## EXERCISE INPUTS:
theorem witness_BusyHazards :
    (State.reset.accept 0x10#32).busy = true ∧ (State.reset.accept 0x10#32).StatusOk ∧
    legalAccess (windowBase .fb + 6220796) .w4 ∧ 6220796 < Config.params.sizeOf .fb ∧
    ((0x07C, Reg.bgRgb) ∈ regMap ∧ Reg.bgRgb.isOperand = true) ∧
    ((0x03C, Reg.rectXy1) ∈ regMap ∧ Reg.rectXy1.isOperand = false) ∧ (0x090 ≤ 0xFFC ∧ 0xFFC < 0x1000 ∧ 0xFFC % 4 = 0) := by
  decide

theorem witness_InterruptFollowsDone :
    Instr.nop ≠ .softReset ∧ ({ State.reset with irqEn := true }).irqEn = true := by decide

theorem witness_HardResetRedrawsBuffers :
    State.reset.busy = false ∧ ((dims 1 1 1 1).accept 0x04#32).busy = true ∧
    (pendingStores Config.params ((dims 1 1 1 1).accept 0x04#32)).any (fun st => st.covers .fb 2) = true ∧
    (pendingStores Config.params ((dims 1 1 1 1).accept 0x04#32)).any (fun st => st.covers .fb 3) = false := by decide

theorem witness_OnlyGridCommandsMoveTraversal :
    let s := State.reset.accept 0x10#32
    (∃ t, step s = .next t) ∧ s.schedule.head? ≠ some .hardReset ∧ s.schedule.head? = none ∧
    ∀ w i, s.pending = some w → decode w = .ok i →
      i ∉ [Instr.gridSetup, .travReset, .travNext, .frameEncode, .frameDecode, .softReset] := by
  refine ⟨⟨_, rfl⟩, by decide, by decide, fun w i hw hi => ?_⟩
  cases hw
  cases hi
  decide

theorem witness_AcceptedCommandCompletes :
    (State.reset.accept 0x41#32).busy = true ∧
    (let s := { State.reset.accept 0x41#32 with schedule := [.access (.read 0x00000008#32 .w4), .engine] }
     s.busy = true ∧ Event.hardReset ∉ s.schedule) ∧
    ({ State.reset.accept 0x41#32 with schedule := [.hardReset] }).busy = true := by decide

theorem witness_WriteSetOfPendingCommand :
    ((dims 1 1 1 1).accept 0x04#32).pending = some 0x04#32 ∧ decode 0x04#32 = .ok .fbClear ∧
    (∃ t, exec .fbClear ((dims 1 1 1 1).accept 0x04#32) = .next t) ∧
    (pendingStores Config.params ((dims 1 1 1 1).accept 0x04#32)).any (fun st => st.covers .fb 3) = false ∧
    (pendingStores Config.params ((atBlock 4 2 2 1 0).accept 0x12#32)).any (fun st => st.covers .fb 5) = true ∧
    (pendingStores Config.params ((dims 1 1 1 1).accept 0x41#32)).any (fun st => st.covers .ebuf 0) = true ∧
    decode 0x05#32 = .error .opcode ∧
    (let s := { dims 73 1 1 1 with streamLen := 1 }.accept 0x40#32
     s.pending = some 0x40#32 ∧ s.dimsUsable ∧ 0 < s.streamLen.toNat ∧ s.streamLen.toNat ≤ 2073600 ∧ 72 < s.dimN) :=
  ⟨by decide, by decide, ⟨_, rfl⟩, by decide +kernel⟩

theorem witness_StepKeepsInvariant :
    (State.reset.accept 0x04#32).Inv ∧ (∃ t, step (State.reset.accept 0x04#32) = .next t) ∧
    ({ atBlock 3 2 1 1 5 with ebuf := bytes [1, 2] }).Inv := ⟨by decide, ⟨_, rfl⟩, by decide⟩

end Sys2Proof.Tests
end

section
/-! What a command can do, said once: `CommandEffect` lists the results of every command (10_state R60, R62), and each law
about all commands is a case split over it. -/

namespace Sys2Proof.Machine

/-- The results a command can have, with what its checks have established: an error with nothing written, or the writes of
the command's own rule. FRAME_DECODE has a third kind, the scan commit of a failed parse (60_exceptions R310). -/
inductive CommandEffect (P : Params) (s : State) : Instr → CmdResult → Prop
  | fails (i : Instr) (e : CmdError) : CommandEffect P s i (.raise s e)
  | nop : CommandEffect P s .nop (.ok s [])
  | gridSetup (g : Grid) (hg : gridCompute P s = .ok g) :
      CommandEffect P s .gridSetup (.ok ((s.commitGrid g).travSet 0) [])
  | travReset : CommandEffect P s .travReset (.ok (s.travSet 0) [])
  | travNext (h : s.travIdx.toNat < s.gridN.toNat) :
      CommandEffect P s .travNext (.ok (s.travSet (s.travIdx.toNat + 1)) [])
  | travNextAtEnd : CommandEffect P s .travNext (.ok s [])
  | fbClear (hw : s.frameW.toNat ≠ 0) (hh : s.frameH.toNat ≠ 0)
      (hmax : s.frameW.toNat * s.frameH.toNat ≤ P.maxPixels) : CommandEffect P s .fbClear (.ok s (blankStores s))
  | quant : CommandEffect P s .quant (.ok { s with qrgb := encodeColor s.qbyte } [])
  | dequantPix : CommandEffect P s .dequantPix (.ok { s with dqByte := decodeColor s.dqRgb } [])
  | fillBlock (rect : Rect) (hr : currentRect P s = .ok rect) :
      CommandEffect P s .fillBlock (.ok { s with qrgb := encodeColor s.qbyte }
        (fillRect s.frameW.toNat rect (encodeColor s.qbyte)))
  | dequantBlock (rect : Rect) (hr : currentRect P s = .ok rect) :
      CommandEffect P s .dequantBlock (.ok { s with dqByte := blockByte P s rect } [])
  | rsEnc (hdst : inSpace P .ebuf s.rsDst.toNat (s.rsLen.toNat + s.rsNsym.toNat) = true) :
      CommandEffect P s .rsEnc (.ok { s with rsOutlen := BitVec.ofNat 32 (s.rsLen.toNat + s.rsNsym.toNat) }
        [⟨.ebuf, s.rsDst.toNat,
          rsEncode P (s.loadBytes .ebuf s.rsSrc.toNat s.rsLen.toNat) s.rsNsym.toNat⟩])
  | rsDec (msg : List Byte) (n : Nat)
      (hdst : inSpace P .ebuf s.rsDst.toNat (s.rsLen.toNat - s.rsNsym.toNat) = true)
      (hd : rsDecode P (s.loadBytes .ebuf s.rsSrc.toNat s.rsLen.toNat) s.rsNsym.toNat = some (msg, n)) :
      CommandEffect P s .rsDec
        (.ok { s with
            rsOutlen    := BitVec.ofNat 32 (s.rsLen.toNat - s.rsNsym.toNat)
            decNerrData := BitVec.ofNat 16 n
            decNerrMeta := 0 }
          [⟨.ebuf, s.rsDst.toNat, msg⟩])
  | envBuild (g : Grid) (env : Envelope) (hg : gridCompute P s = .ok g)
      (he : buildEnvelope P (s.loadBytes .pbuf 0 s.payloadLen.toNat) g.n = .ok env)
      (hin : inSpace P .ebuf 0 env.bytes.length = true) :
      CommandEffect P s .envBuild
        (.ok { s with
            envLen   := BitVec.ofNat 32 env.bytes.length
            dataLen  := BitVec.ofNat 32 env.dataLen
            dataNsym := BitVec.ofNat 8 env.parity }
          [⟨.ebuf, 0, env.bytes⟩])
  | envParse (g : Grid) (q : Parsed) (hg : gridCompute P s = .ok g)
      (hq : parseEnvelope P (s.loadBytes .ebuf 0 g.n) = .ok q) (hin : inSpace P .pbuf 0 q.payload.length = true) :
      CommandEffect P s .envParse (.ok (s.commitParsed q) [⟨.pbuf, 0, q.payload⟩])
  | frameEncode (g : Grid) (k : Nat) (env : Envelope) (hg : gridCompute P s = .ok g)
      (he : buildEnvelope P (s.loadBytes .pbuf 0 k) g.n = .ok env) :
      CommandEffect P s .frameEncode
        (.ok ({ s.commitGrid g with
              payloadLen := BitVec.ofNat 32 k
              envLen     := BitVec.ofNat 32 env.bytes.length
              dataLen    := BitVec.ofNat 32 env.dataLen
              dataNsym   := BitVec.ofNat 8 env.parity }.travSet env.bytes.length)
          (renderStores s g.cols env.bytes ++ [⟨.ebuf, 0, env.bytes⟩]))
  | frameDecodeScan (g : Grid) (e : CmdError) (hg : gridCompute P s = .ok g)
      (hn : inSpace P .ebuf 0 g.n = true) (hp : parseEnvelope P (scan P s g.cols g.n) = .error e) :
      CommandEffect P s .frameDecode
        ⟨(s.commitGrid g).travSet g.n, [⟨.ebuf, 0, scan P s g.cols g.n⟩], some e⟩
  | frameDecode (g : Grid) (q : Parsed) (hg : gridCompute P s = .ok g)
      (hn : inSpace P .ebuf 0 g.n = true) (hp : parseEnvelope P (scan P s g.cols g.n) = .ok q) :
      CommandEffect P s .frameDecode
        (.ok (((s.commitGrid g).travSet g.n).commitParsed q)
          [⟨.ebuf, 0, scan P s g.cols g.n⟩, ⟨.pbuf, 0, q.payload⟩])
  | softReset : CommandEffect P s .softReset (.ok { s.resetRegs P with cmd := 0x000000FF#32 } [])

section
variable (P : Params) (s : State)

theorem cmdGridSetup_effect : CommandEffect P s .gridSetup (cmdGridSetup P s) := by
  unfold cmdGridSetup
  split
  · exact .fails _ _
  · exact .gridSetup _ ‹_›

theorem cmdTravNext_effect : CommandEffect P s .travNext (cmdTravNext s) := by
  unfold cmdTravNext
  split
  · exact .travNext ‹_›
  · exact .travNextAtEnd

theorem cmdFbClear_effect : CommandEffect P s .fbClear (cmdFbClear P s) := by
  unfold cmdFbClear
  split
  · exact .fails _ _
  split
  · exact .fails _ _
  · exact .fbClear (by omega) (by omega) (by omega)

theorem cmdFillBlock_effect : CommandEffect P s .fillBlock (cmdFillBlock P s) := by
  unfold cmdFillBlock
  split
  · exact .fails _ _
  · exact .fillBlock _ ‹_›

theorem cmdDequantBlock_effect : CommandEffect P s .dequantBlock (cmdDequantBlock P s) := by
  unfold cmdDequantBlock
  split
  · exact .fails _ _
  · exact .dequantBlock _ ‹_›

theorem cmdRsEnc_effect : CommandEffect P s .rsEnc (cmdRsEnc P s) := by
  unfold cmdRsEnc
  dsimp only
  split
  · exact .fails _ _
  split
  · exact .fails _ _
  split
  · exact .fails _ _
  · exact .rsEnc (by simp_all)

theorem cmdRsDec_effect : CommandEffect P s .rsDec (cmdRsDec P s) := by
  unfold cmdRsDec
  dsimp only
  split
  · exact .fails _ _
  split
  · exact .fails _ _
  split
  · exact .fails _ _
  split
  · exact .fails _ _
  · exact .rsDec _ _ (by simp_all) ‹_›

theorem cmdEnvBuild_effect : CommandEffect P s .envBuild (cmdEnvBuild P s) := by
  unfold cmdEnvBuild
  split
  · exact .fails _ _
  dsimp only
  split
  · exact .fails _ _
  split
  · exact .fails _ _
  split
  · exact .fails _ _
  split
  · exact .fails _ _
  · exact .envBuild _ _ ‹_› ‹_› (by simp_all)

theorem cmdEnvParse_effect : CommandEffect P s .envParse (cmdEnvParse P s) := by
  unfold cmdEnvParse
  split
  · exact .fails _ _
  split
  · exact .fails _ _
  split
  · exact .fails _ _
  split
  · exact .fails _ _
  · exact .envParse _ _ ‹_› ‹_› (by simp_all)

theorem cmdFrameEncode_effect : CommandEffect P s .frameEncode (cmdFrameEncode P s) := by
  unfold cmdFrameEncode
  split
  · exact .fails _ _
  dsimp only
  split
  · exact .fails _ _
  split
  · exact .fails _ _
  split
  · exact .fails _ _
  split
  · exact .fails _ _
  · exact .frameEncode _ _ _ ‹_› ‹_›

theorem cmdFrameDecode_effect : CommandEffect P s .frameDecode (cmdFrameDecode P s) := by
  unfold cmdFrameDecode
  split
  · exact .fails _ _
  split
  · exact .fails _ _
  dsimp only
  split
  · exact .frameDecodeScan _ _ ‹_› (by simp_all) ‹_›
  · exact .frameDecode _ _ ‹_› (by simp_all) ‹_›

/-- Every command's result is one that `CommandEffect` lists. -/
theorem commandResult_effect (i : Instr) : CommandEffect P s i (commandResult P i s) := by
  cases i with
  | nop => exact .nop
  | gridSetup => exact cmdGridSetup_effect P s
  | travReset => exact .travReset
  | travNext => exact cmdTravNext_effect P s
  | fbClear => exact cmdFbClear_effect P s
  | quant => exact .quant
  | dequantPix => exact .dequantPix
  | fillBlock => exact cmdFillBlock_effect P s
  | dequantBlock => exact cmdDequantBlock_effect P s
  | rsEnc => exact cmdRsEnc_effect P s
  | rsDec => exact cmdRsDec_effect P s
  | envBuild => exact cmdEnvBuild_effect P s
  | envParse => exact cmdEnvParse_effect P s
  | frameEncode => exact cmdFrameEncode_effect P s
  | frameDecode => exact cmdFrameDecode_effect P s
  | softReset => exact .softReset

end

/-! ### What commands leave unchanged -/

/-- What a command other than SOFT_RESET can change before its completion: the registers that 30_encoding R123 lists as
results. Everything else of the state is kept. -/
theorem CommandEffect.regs_eq {P : Params} {s : State} {i : Instr} {r : CmdResult} (h : CommandEffect P s i r)
    (hi : i ≠ .softReset) :
    r.regs = { s with
      gridCols := r.regs.gridCols, gridRows := r.regs.gridRows, gridN := r.regs.gridN, capacity := r.regs.capacity,
      travIdx := r.regs.travIdx, travX := r.regs.travX, travY := r.regs.travY,
      payloadLen := r.regs.payloadLen, envLen := r.regs.envLen, dataLen := r.regs.dataLen,
      dataNsym := r.regs.dataNsym, qrgb := r.regs.qrgb, dqByte := r.regs.dqByte, rsOutlen := r.regs.rsOutlen,
      decNerrData := r.regs.decNerrData, decNerrMeta := r.regs.decNerrMeta } := by
  cases h with
  | softReset => exact absurd rfl hi
  | _ => rfl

## ACTIVITY:
Which lines of the records above hold the word "false"? Copy each of them.

## EXPECTED OUTPUT:
    ((0x03C, Reg.rectXy1) ∈ regMap ∧ Reg.rectXy1.isOperand = false) ∧ (0x090 ≤ 0xFFC ∧ 0xFFC < 0x1000 ∧ 0xFFC % 4 = 0) := by
    State.reset.busy = false ∧ ((dims 1 1 1 1).accept 0x04#32).busy = true ∧
    (pendingStores Config.params ((dims 1 1 1 1).accept 0x04#32)).any (fun st => st.covers .fb 3) = false := by decide
    (pendingStores Config.params ((dims 1 1 1 1).accept 0x04#32)).any (fun st => st.covers .fb 3) = false ∧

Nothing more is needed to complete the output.